> DATA FOR THIS EXERCISE

-- ==== Sys2Proof/Machine/Ops.lean ====
section
/-! DEFINITION. The named operations over the state: memory, registers, reads that can stop, the stack unit, the program
counter, taking a fault and returning from the debugger. -/

namespace Sys2Proof.Machine

/-- What a step answers. -/
abbrev Result := Host.Outcome State Fault Refusal

/-- Use the value of a read, or stop as the read stopped (R39). -/
def readThen {α : Type} (r : Except Fault α) (k : α → Result) : Result :=
  match r with
  | .ok a => k a
  | .error f => .fault f

/-- The same inside a computation that can stop. -/
def readMap {α β : Type} (r : Except Fault α) (k : α → β) : Except Fault β :=
  match r with
  | .ok a => .ok (k a)
  | .error f => .error f

/-- `for k in 0 .. n-1`, ascending (R245, R246, R303), stopping where the body stops. -/
def forUpTo {σ : Type} : Nat → (Nat → σ → Except Fault σ) → σ → Except Fault σ
  | 0, _, s => .ok s
  | n + 1, body, s =>
    match forUpTo n body s with
    | .ok t => body n t
    | .error f => .error f

/-- `for k in 0 .. n-1`, ascending, with a body that cannot stop. -/
def repeatUpTo {σ : Type} : Nat → (Nat → σ → σ) → σ → σ
  | 0, _, s => s
  | n + 1, body, s => body n (repeatUpTo n body s)

/-! ### Memory (spec/20_memory.md) -/

/-- The listed byte at an address. -/
def Memory.listed (a : Nat) : Memory → Option Byte
  | [] => none
  | c :: m => if c.1 = a then some c.2 else Memory.listed a m

/-- The memory without the entry of an address. -/
def Memory.unlist (a : Nat) : Memory → Memory
  | [] => []
  | c :: m => if c.1 = a then Memory.unlist a m else c :: Memory.unlist a m

/-- The memory with an entry for an address, in rising order, in place of the entry it has. -/
def Memory.put (a : Nat) (b : Byte) : Memory → Memory
  | [] => [(a, b)]
  | c :: m => if c.1 < a then c :: Memory.put a b m else if c.1 = a then (a, b) :: m else (a, b) :: c :: m

/-- What an unlisted address reads as: the launch contents (R40, R67). `none` is an unwritten byte (R39). -/
def Memory.launchByte (font : Vector Byte 80) (a : Nat) : Option Byte := font[a]?

/-- The byte of an address; `none` where nothing has written it since launch. -/
def Memory.byte (font : Vector Byte 80) (m : Memory) (a : Addr) : Option Byte :=
  match Memory.listed a.toNat m with
  | some b => some b
  | none => Memory.launchByte font a.toNat

/-- The memory after a byte is written: the entry of the launch contents is not listed. -/
def Memory.write (font : Vector Byte 80) (m : Memory) (a : Addr) (b : Byte) : Memory :=
  if Memory.launchByte font a.toNat = some b then Memory.unlist a.toNat m
  else Memory.put a.toNat b m

/-- The canonical form: strictly rising addresses below 4096, and no entry equal to the launch contents. -/
abbrev Memory.wf (font : Vector Byte 80) (m : Memory) : Prop :=
  m.Pairwise (fun c d => c.1 < d.1) ∧ ∀ c ∈ m, c.1 < 4096 ∧ Memory.launchByte font c.1 ≠ some c.2

/-- The byte at an address of this state, `none` where unwritten. -/
def byteAt (s : State) (a : Addr) : Option Byte := Memory.byte s.cfg.font s.mem a

/-- `MemRead(a, 1)` (R62). -/
def readMem (s : State) (a : Addr) : Except Fault Byte :=
  match byteAt s a, s.cfg.unwritten with
  | some b, _ => .ok b
  | none, .zero => .ok 0
  | none, .fault => .error (.unwrittenRead (.mem a))

/-- `MemWrite(a, 1, b)` (R63): that byte and its written bit, and nothing else. -/
def storeByte (s : State) (a : Addr) (b : Byte) : State :=
  { s with mem := Memory.write s.cfg.font s.mem a b }

/-! ### Registers (R21, R24, R39) -/

/-- The value held in V[x], whatever its written bit. -/
def vAt (s : State) (x : Nibble) : Byte := s.v[x.toNat]'x.isLt

/-- The written bit of V[x]. -/
def vIsWritten (s : State) (x : Nibble) : Bool := s.vWritten.getLsbD x.toNat

/-- `V[x]` as an operand. -/
def readV (s : State) (x : Nibble) : Except Fault Byte :=
  match vIsWritten s x, s.cfg.unwritten with
  | true, _ => .ok (vAt s x)
  | false, .zero => .ok 0
  | false, .fault => .error (.unwrittenRead (.v x))

/-- `V[x] <- b`, which also sets the written bit. -/
def setV (s : State) (x : Nibble) (b : Byte) : State :=
  { s with v := s.v.set x.toNat b x.isLt, vWritten := s.vWritten ||| BitVec.twoPow 16 x.toNat }

/-- `I` as an operand. -/
def readI (s : State) : Except Fault Addr :=
  match s.iWritten, s.cfg.unwritten with
  | true, _ => .ok s.i
  | false, .zero => .ok 0
  | false, .fault => .error (.unwrittenRead .i)

/-- `I <- a`, which also sets the written bit. -/
def setI (s : State) (a : Addr) : State := { s with i := a, iWritten := true }

/-- `pc <- a`. -/
def setPc (s : State) (a : Addr) : State := { s with pc := a }

/-! ### Taking a fault, and returning from the debugger (spec/60_exceptions.md) -/

/-- A fatal cause halts the core (R330, R341). -/
def Cause.fatal : Cause → Bool
  | .stackUnderflow | .stackOverflow | .outOfBoundsAccess | .romTooLarge => true
  | .none | .decodeFault | .break => false

/-- A recoverable cause suspends the core (R330, R340, R344). -/
def Cause.recoverable : Cause → Bool
  | .decodeFault | .break => true
  | .none | .stackUnderflow | .stackOverflow | .outOfBoundsAccess | .romTooLarge => false

/-- Fault entry (R339): the latch, as far as the cause records (R330), and SUSP or HALT. Everything else is preserved. -/
def enterFault (c : Cause) (word : Option Word) (addr : Option Addr) (s : State) : State :=
  { s with
    cause       := c
    faultOpcode := word.getD s.faultOpcode
    faultPc     := addr.getD s.faultPc
    susp        := s.susp || c.recoverable
    halt        := s.halt || c.fatal }

/-- `raise c` inside the tick of a word: the latch records the word and its address (R330). -/
def raiseFault (c : Cause) (s : State) : State := enterFault c (some s.curWord) (some s.curPc) s

/-- OutOfBoundsAccess at fetch (R336): `FAULT_PC` is the address, `FAULT_OPCODE` is not written, `pc` stays. -/
def raiseFetchFault (s : State) : State := enterFault .outOfBoundsAccess none (some s.pc) s

/-- Break (R344): only CAUSE and SUSP. -/
def enterBreak (s : State) : State := enterFault .break none none s

/-- ROMTooLarge (R335): only CAUSE and HALT. -/
def raiseRomTooLarge (s : State) : State := enterFault .romTooLarge none none s

/-- The run state RUN (R34). -/
inductive RunState where
  | running
  | awaitingKey
  | suspended
  | halted
deriving DecidableEq, Repr

/-- RUN, derived from the three bits, the highest priority first (R34). -/
def runState (s : State) : RunState :=
  if s.halt then .halted else if s.susp then .suspended else if s.waitK then .awaitingKey else .running

/-- `resume` (R345): while Suspended it clears SUSP, and otherwise it has no effect. -/
def resume (s : State) : State :=
  match runState s with
  | .suspended => { s with susp := false }
  | .running | .awaitingKey | .halted => s

/-- `enable-trace` (R37), taken only while Suspended (R126). -/
def enableTrace (s : State) : State :=
  match runState s with
  | .suspended => { s with trace := true }
  | .running | .awaitingKey | .halted => s

/-! ### The stack unit (R150 to R152) -/

/-- `SP = STACK_DEPTH`. -/
def stackFull (s : State) : Bool := s.sp == s.cfg.stackDepth

/-- `SP = 0`. -/
def stackEmpty (s : State) : Bool := s.sp == 0

/-- `STACK[k]`. -/
def stackAt (s : State) (k : Nat) : Addr := s.stack.getD k 0

/-- `Push(a)` then `pc <- target` (R151, R154); a full stack raises StackOverflow before any write. -/
def pushThenJump (s : State) (a target : Addr) : State :=
  if stackFull s then raiseFault .stackOverflow s
  else { s with stack := s.stack.set s.sp a, sp := s.sp + 1, pc := target }

/-- `pc <- Pop()` (R152, R155); an empty stack raises StackUnderflow before any write. The entry stays in STACK. -/
def popToPc (s : State) : State :=
  if stackEmpty s then raiseFault .stackUnderflow s
  else { s with sp := s.sp - 1, pc := stackAt s (s.sp - 1) }

/-! ### The program counter (R25, R156, R157, R336) -/

/-- `pc <- t mod 4096`, or OutOfBoundsAccess where `PC_OVERFLOW = fault` and `t` is past 0xFFF. -/
def goTo (s : State) (t : Nat) : State :=
  if s.cfg.pcOverflow = .fault ∧ 0x1000 ≤ t then raiseFault .outOfBoundsAccess s
  else setPc s (BitVec.ofNat 12 t)

/-- `Skip(cond)` (R157): `pc` already holds the instruction's address plus 2. -/
def skipIf (cond : Bool) (s : State) : State := if cond then goTo s (s.pc.toNat + 2) else s

end Sys2Proof.Machine
end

> PROBLEM DETAILS
Would you output, from the records above, exactly the run of lines that starts at the line containing "f => .fault f" and ends at the line containing "c :: Memory.unlist a m", and only that run?

> ANSWER
  | .error f => .fault f

/-- The same inside a computation that can stop. -/
def readMap {α β : Type} (r : Except Fault α) (k : α → β) : Except Fault β :=
  match r with
  | .ok a => .ok (k a)
  | .error f => .error f

/-- `for k in 0 .. n-1`, ascending (R245, R246, R303), stopping where the body stops. -/
def forUpTo {σ : Type} : Nat → (Nat → σ → Except Fault σ) → σ → Except Fault σ
  | 0, _, s => .ok s
  | n + 1, body, s =>
    match forUpTo n body s with
    | .ok t => body n t
    | .error f => .error f

/-- `for k in 0 .. n-1`, ascending, with a body that cannot stop. -/
def repeatUpTo {σ : Type} : Nat → (Nat → σ → σ) → σ → σ
  | 0, _, s => s
  | n + 1, body, s => body n (repeatUpTo n body s)

/-! ### Memory (spec/20_memory.md) -/

/-- The listed byte at an address. -/
def Memory.listed (a : Nat) : Memory → Option Byte
  | [] => none
  | c :: m => if c.1 = a then some c.2 else Memory.listed a m

/-- The memory without the entry of an address. -/
def Memory.unlist (a : Nat) : Memory → Memory
  | [] => []
  | c :: m => if c.1 = a then Memory.unlist a m else c :: Memory.unlist a m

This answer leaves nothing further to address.